Les Combustibles

par

La lutte entre l'intellectuel et l'homme

Les Combustibles est une pièce peuplée par les livres. On n’y parle que d’eux, et il est paradoxal de constater qu’Amélie Nothomb a choisi de truffer son œuvre de références à des auteurs qui n’existent pas, auteurs de livres qui ne furent pas imprimés : Blatek, cause de l’ultime dispute des personnages, n’existe pas, pas plus que Kleinbettingen, Sterpenich ou Fostoli entre autres.
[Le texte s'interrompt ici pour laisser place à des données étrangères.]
-- ==== Sys2Proof/Laws/Codec.lean ====
section
/-! SUPPORT. The laws of the codec: a legal channel is one of eight, the frame ENC makes for it is a command the decoder
knows, and what exec does with a frame and with a reply. -/

namespace Sys2Proof.Machine

/-- The command row of a legal channel (opcode_table.json, "channel"). -/
def commandOf (channel : Int) : Instr :=
  if channel = 1 then .cmdSeCh1 else if channel = 2 then .cmdSeCh2 else if channel = 3 then .cmdSeCh3
  else if channel = 4 then .cmdSeCh4 else if channel = 5 then .cmdSeCh5 else if channel = 6 then .cmdSeCh6
  else if channel = 7 then .cmdSeCh7 else .cmdSeCh8

theorem legal_cases {c : Int} (h : LegalChannel c) :
    c = 1 ∨ c = 2 ∨ c = 3 ∨ c = 4 ∨ c = 5 ∨ c = 6 ∨ c = 7 ∨ c = 8 := by
  obtain ⟨h1, h2⟩ := h
  simp only [Config.chMin, Config.chMax] at h1 h2
  omega

theorem encodeChannel_legal {c : Int} (h : LegalChannel c) : encodeChannel c = some (commandFrame (selector c)) :=
  if_pos h

theorem encodeChannel_illegal {c : Int} (h : ¬ LegalChannel c) : encodeChannel c = none := if_neg h

/-- What ENC drives for a legal channel is the frame of the table's row (R66). -/
theorem decode_commandFrame {c : Int} (h : LegalChannel c) :
    decode .command [(commandFrame (selector c)).b0, (commandFrame (selector c)).b1, (commandFrame (selector c)).b2]
      = .instr (commandOf c) := by
  rcases legal_cases h with rfl | rfl | rfl | rfl | rfl | rfl | rfl | rfl <;> decide

/-- Every frame ENC makes passes the legality check of R67. -/
theorem commandFrame_isCommand (x : Selector) :
    FrameWord.isCommand (frameWord (commandFrame x).b0 (commandFrame x).b1 (commandFrame x).b2) = true := by
  revert x; decide

/-- A command row's meaning is ENC's frame for its channel (R87). -/
theorem exec_commandOf {c : Int} (h : LegalChannel c) (s : State) :
    exec (commandOf c) s = deliverFrame (commandFrame (selector c)) s := by
  rcases legal_cases h with rfl | rfl | rfl | rfl | rfl | rfl | rfl | rfl <;> rfl

theorem exec_reply (r0 r1 r2 : Byte) (s : State) :
    exec (.reply r0 r1 r2) s = deliverSample (decodeSample r0 r1 r2) s := rfl

/-- Everything `deliverFrame` can do when it goes on. -/
theorem deliverFrame_next {f : CommandFrame} {s t : State} (h : deliverFrame f s = .next t) :
    (s.serving = none ∧ t = deliver none (.frame f.b0 f.b1 f.b2) s) ∨
    (∃ id hd, s.serving = some id ∧ (s.driver id).handle = some hd ∧
      t = ask id (.transfer hd f.b0 f.b1 f.b2) .transfer { s with serving := none }) := by
  unfold deliverFrame at h
  split at h
  · cases h; exact .inl ⟨‹_›, rfl⟩
  · split at h
    · cases h; exact .inr ⟨_, _, ‹_›, ‹_›, rfl⟩
    · cases h

/-- Everything `deliverSample` can do: it always goes on (R103). -/
theorem deliverSample_eq (v : Sample) (s : State) :
    (s.serving = none ∧ deliverSample v s = .next (deliver none (.sample v) s)) ∨
    (∃ id, s.serving = some id ∧ deliverSample v s = .next (complete id (.sample v) s)) := by
  unfold deliverSample
  cases h : s.serving with
  | none => exact .inl ⟨rfl, rfl⟩
  | some id => exact .inr ⟨id, rfl, rfl⟩

/-- Running the frame of a legal channel is `deliverFrame`. -/
theorem encodeFor_legal {c : Int} (h : LegalChannel c) (who : Option Nat) (s : State) :
    encodeFor who c s = deliverFrame (commandFrame (selector c)) { s with serving := who } := by
  simp only [encodeFor, encodeChannel_legal h, runFrame, decode_commandFrame h, exec_commandOf h]

theorem encodeFor_illegal {c : Int} (h : ¬ LegalChannel c) (who : Option Nat) (s : State) :
    encodeFor who c s = raise who (.invalidChannel c) s := by
  simp only [encodeFor, encodeChannel_illegal h]

/-- The decoder of replies takes exactly the three-byte lists (R69, R70). -/
theorem decode_reply_cases (bytes : List Byte) :
    (∃ r0 r1 r2, bytes = [r0, r1, r2] ∧ decode .reply bytes = .instr (.reply r0 r1 r2)) ∨
    (bytes.length ≠ 3 ∧ decode .reply bytes = .rejected (.notThreeBytes bytes.length)) := by
  match bytes with
  | [] => exact .inr ⟨by simp, rfl⟩
  | [_] => exact .inr ⟨by simp, rfl⟩
  | [_, _] => exact .inr ⟨by simp, rfl⟩
  | [a, b, c] => exact .inl ⟨a, b, c, rfl, rfl⟩
  | _ :: _ :: _ :: _ :: t => exact .inr ⟨by simp, rfl⟩

end Sys2Proof.Machine
end

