/-- After a step a driver owns what it owned, or the handle that TOpen's answer, given or drawn, has brought it. -/
theorem step_held_or_brought {s t : State} {j : Nat} {h : Handle} (hwf : ∀ id, (s.driver id).WF)
    (hstep : step s = .next t) (hh : (t.driver j).held? = some h) : (s.driver j).held? = some h ∨
      ∃ a, BringsHandle j a h s t ∧ ((∃ rest, s.inputs = .answer j a :: rest) ∨
        (s.inputs = [] ∧ ∃ n f, s.transport = .drawn n ∧ (Config.draw n).driver = j ∧
          a = drawnAnswer (Config.draw n) f)) := by
  cases step_next hstep with
  | call _ _ _ he | issue _ _ _ _ he => exact .inl (he.held_kept hwf hh)
  | answer id a rest hi _ he =>
    refine (he.held_or_brought hwf hh).imp_right ?_
    rintro ⟨rfl, hb⟩
    exact ⟨a, hb, .inl ⟨rest, hi⟩⟩
  | drawn n f hi _ hn _ he =>
    refine (he.held_or_brought hwf hh).imp_right ?_
    rintro ⟨rfl, hb⟩
    exact ⟨_, hb, .inr ⟨hi, n, f, hn, rfl, rfl⟩⟩
  | noAnswer _ _ _ _ _ ht | skip _ _ _ _ ht | again _ _ _ _ _ ht | forever _ _ _ _ ht | wait _ _ ht =>
    subst ht
    exact .inl hh

/-- A handle has a value exactly while its driver is open (R25). -/
theorem Driver.WF.handle_isSome_iff {d : Driver} (hd : d.WF) : d.handle.isSome ↔ d.life = .opened := by
  cases hl : d.life with
  | absent => simp [((wf_absent hl).1 hd).1]
  | opened => simp [((wf_opened hl).1 hd).1]
  | closed => simp [hd.handle_of_closed hl]

/-- An open driver closes only in the step in which CLOSE's TClose returns, and then owns no handle (R133). -/
theorem step_closes {s t : State} {id : Nat} (hinv : s.Inv) (hstep : step s = .next t)
    (hopened : (s.driver id).life = .opened) (hclosed : (t.driver id).life = .closed) :
    (∃ h, (s.driver id).handle = some h) ∧ (s.driver id).inflight = some .tClose ∧
      (t.driver id).handle = none ∧ (t.driver id).held? = none := by
  have hwritten : t.driver id ≠ s.driver id := fun hd => by
    rw [hd, hopened] at hclosed
    cases hclosed
  cases step_wrapperChange hstep with
  | kept hw => cases hopened.symm.trans ((congrArg Prod.fst (hw id)).symm.trans hclosed)
  | opened j _ _ _ hd hothers =>
    obtain rfl : id = j := not_imp_comm.1 (hothers id) hwritten
    cases (congrArg Driver.life hd).symm.trans hclosed
  | closed j hi hd hothers =>
    obtain rfl : id = j := not_imp_comm.1 (hothers id) hwritten
    exact ⟨Option.isSome_iff_exists.1 ((hinv.driverWF id).handle_isSome_iff.2 hopened), hi, by rw [hd], by rw [hd]; rfl⟩

/-- Settles O50: fields that fit together tie handles to Open, no step makes two drivers share one, and ownership comes
with TOpen's answer and goes with TClose's. -/
theorem handlesAreOwnedExclusively : Obligations.HandlesAreOwnedExclusively := by
  intro s t hinv hstep
  refine ⟨fun id => (step_keeps_driverWF hstep hinv.driverWF id).handle_isSome_iff, step_keeps_handles hinv hstep,
    fun id h hh => ?_, fun id => step_closes hinv hstep⟩
  refine (step_held_or_brought hinv.driverWF hstep hh).imp_right ?_
  rintro ⟨_, ⟨ha, hfree, cfg, hf, hi⟩, ⟨rest, hin⟩ | ⟨hin, n, f, hn, hid, hdraw⟩⟩
  · exact ⟨⟨cfg, hf, hi⟩, hfree, .inl ⟨rest, ha ▸ hin⟩⟩
  · obtain ⟨hsuccess, hhandle⟩ := drawnAnswer_opened (hdraw.symm.trans ha)
    exact ⟨⟨cfg, hf, hi⟩, hfree, .inr ⟨hin, n, hn, hid, hsuccess, hhandle⟩⟩
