-- ==== Sys2Proof/Machine/CrackRequests.lean ====
section
/-! DEFINITION. The requests of the crack table: FIND_CRACK, CRACK_ACK, CRACK_WIDTH, CRACK_RETIRE and CRACK_MERGE (R136 to
R141). -/

namespace Sys2Proof.Machine

/-- The payload of FIND_CRACK: slot key, x_mm and state (R136, Table 11-6). -/
def findPayload (c : Fin 32) (y : Crack) : List Byte :=
  BitVec.ofNat 8 c.val :: encodeValue 4 y.xMm ++ encodeValue 1 y.state.code

/-- FIND_CRACK (R136). -/
def findRequest (x : Word) (s : State) : Response × State :=
  if 250000 < x.toNat then (refuse .badValue, s)
  else
    match nearestCrack x.toNat s with
    | none => (refuse .notFound, s)
    | some (c, _) =>
      match s.cracks[c] with
      | some y => (okWith (findPayload c y), s)
      | none => (refuse .notFound, s)

/-- FIND_CRACK (R136). -/
def execFindCrack (x : BitVec 32) (s : State) : Host.Outcome State Fault Refusal :=
  request (.findCrack x) (findRequest x) s

/-- A slot key is checked before anything else: it names a live record (R136). -/
def onCrack (key : Byte) (f : Fin 32 → Crack → State → Response × State) (s : State) :
    Response × State :=
  if h : key.toNat < 32 then
    match s.cracks[key.toNat] with
    | some y => f ⟨key.toNat, h⟩ y s
    | none => (refuse .badKey, s)
  else (refuse .badKey, s)

/-- CRACK_ACK (R137). -/
def ackRequest (c : Fin 32) (y : Crack) (s : State) : Response × State :=
  if y.acknowledged then (ok, s)
  else (ok, noticeRefs [y.refGroup] (putCrack c (some { y with acknowledged := true }) s))

/-- CRACK_ACK (R137). -/
def execCrackAck (slot : Byte) (s : State) : Host.Outcome State Fault Refusal :=
  request (.crackAck slot) (onCrack slot ackRequest) s

/-- CRACK_WIDTH (R138). -/
def widthRequest (width : BitVec 16) (c : Fin 32) (y : Crack) (s : State) : Response × State :=
  if 10000 < width.toNat then (refuse .badValue, s)
  else
    (ok, noticeRefs [y.refGroup] (putCrack c
      (some { y with width := some { width := width.toNat, inspectedCycle := lifeOf y.refGroup s } }) s))

/-- CRACK_WIDTH (R138). -/
def execCrackWidth (slot : Byte) (width : BitVec 16) (s : State) : Host.Outcome State Fault Refusal :=
  request (.crackWidth slot width) (onCrack slot (widthRequest width)) s

/-- CRACK_RETIRE (R139). -/
def retireRequest (c : Fin 32) (y : Crack) (s : State) : Response × State :=
  (ok, noticeRefs [y.refGroup] (putCrack c none s))

/-- CRACK_RETIRE (R139). -/
def execCrackRetire (slot : Byte) (s : State) : Host.Outcome State Fault Refusal :=
  request (.crackRetire slot) (onCrack slot retireRequest) s

/-- CRACK_MERGE (R140, R141): two different live records, into the slot of lower index. -/
def mergeRequest (a b : Byte) (s : State) : Response × State :=
  onCrack a (fun i x s => onCrack b (fun j y s =>
    if i = j then (refuse .badKey, s)
    else if i < j then (ok, mergeCracks i j x y s)
    else (ok, mergeCracks j i y x s)) s) s

/-- CRACK_MERGE (R141). -/
def execCrackMerge (a b : Byte) (s : State) : Host.Outcome State Fault Refusal :=
  request (.crackMerge a b) (mergeRequest a b) s

end Sys2Proof.Machine
end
Seul un auteur réel est nommément cité : Georges Bernanos (objet de la thèse universitaire d’Amélie Nothomb) et deux œuvres sont mentionnées : Le Quatuor d’Alexandrie de Lawrence Durrel et Fahrenheit 451 de Ray Bradbury, dont l’intrigue se situe dans une société où les livres n’ont pas droit de cité, et où on les brûle. L’ironie de la situation n’échappe pas aux grands lecteurs que sont les personnages de la pièce ; la situation est inversée : ils doivent détruire les livres pour survivre.

Pour eux, détruire un livre, c’est détruire non seulement le symbole même de leur statut social, mais c’est aussi et surtout détruire une parcelle d’humanité. De plus, déclare le Professeur : « Si nous nous mettions à brûler les livres, alors, vraiment, nous aurions perdu la guerre. » Ils seraient ravalés au rang de ces Barbares mystérieux qui assiègent la ville. Mais ces intellectuels, brillants comme le Professeur, ou en devenir comme Daniel et Marina, vont faire connaissance avec l’animal qui sommeille en eux car le froid, lui, ne connaît pas de répit. Il les harcèle, leur fait vivre, littéralement, l’enfer, comme le hurle Marina : « Je suis en enfer ! »

Ils vont bientôt comprendre une chose : « Les lois ne sont plus les mêmes quand c’est la guerre, pour le cas où vous ne l’auriez pas remarqué. » En temps de paix, on lit les livres, on en décortique le texte, puis on les range sagement sur les rayons de « la bibliothèque de l’Honnête Homme. » En temps de guerre, on les brûle pour avoir chaud et vivre une heure de plus. Ce que veut le corps, ce que veut l’homme qui vit au cœur de chaque intellectuel, seul cela compte. Qu’importe l’éternité. « Il n’y a aucun argument qui tienne face au désir. C’est ce que vous devriez comprendre » dit Marina au Professeur, elle qui est la première à avoir reconnu ses désirs de survie animale.

Les Combustibles, pièce écrite par une écrivaine dont la vie est, de son propre aveu, vouée au culte de l’écriture, montre au spectateur la vanité de la préservation de ce qui est intellectuel face à la souffrance physique. Rien ne vaut quand le corps souffre, et l’intellectuel cède le pas, poussé hors du corps par l’animal qui demeure en chacun. Le livre est l’expression de la pensée de l’homme, mais le feu, c’est l’homme vivant, tout simplement.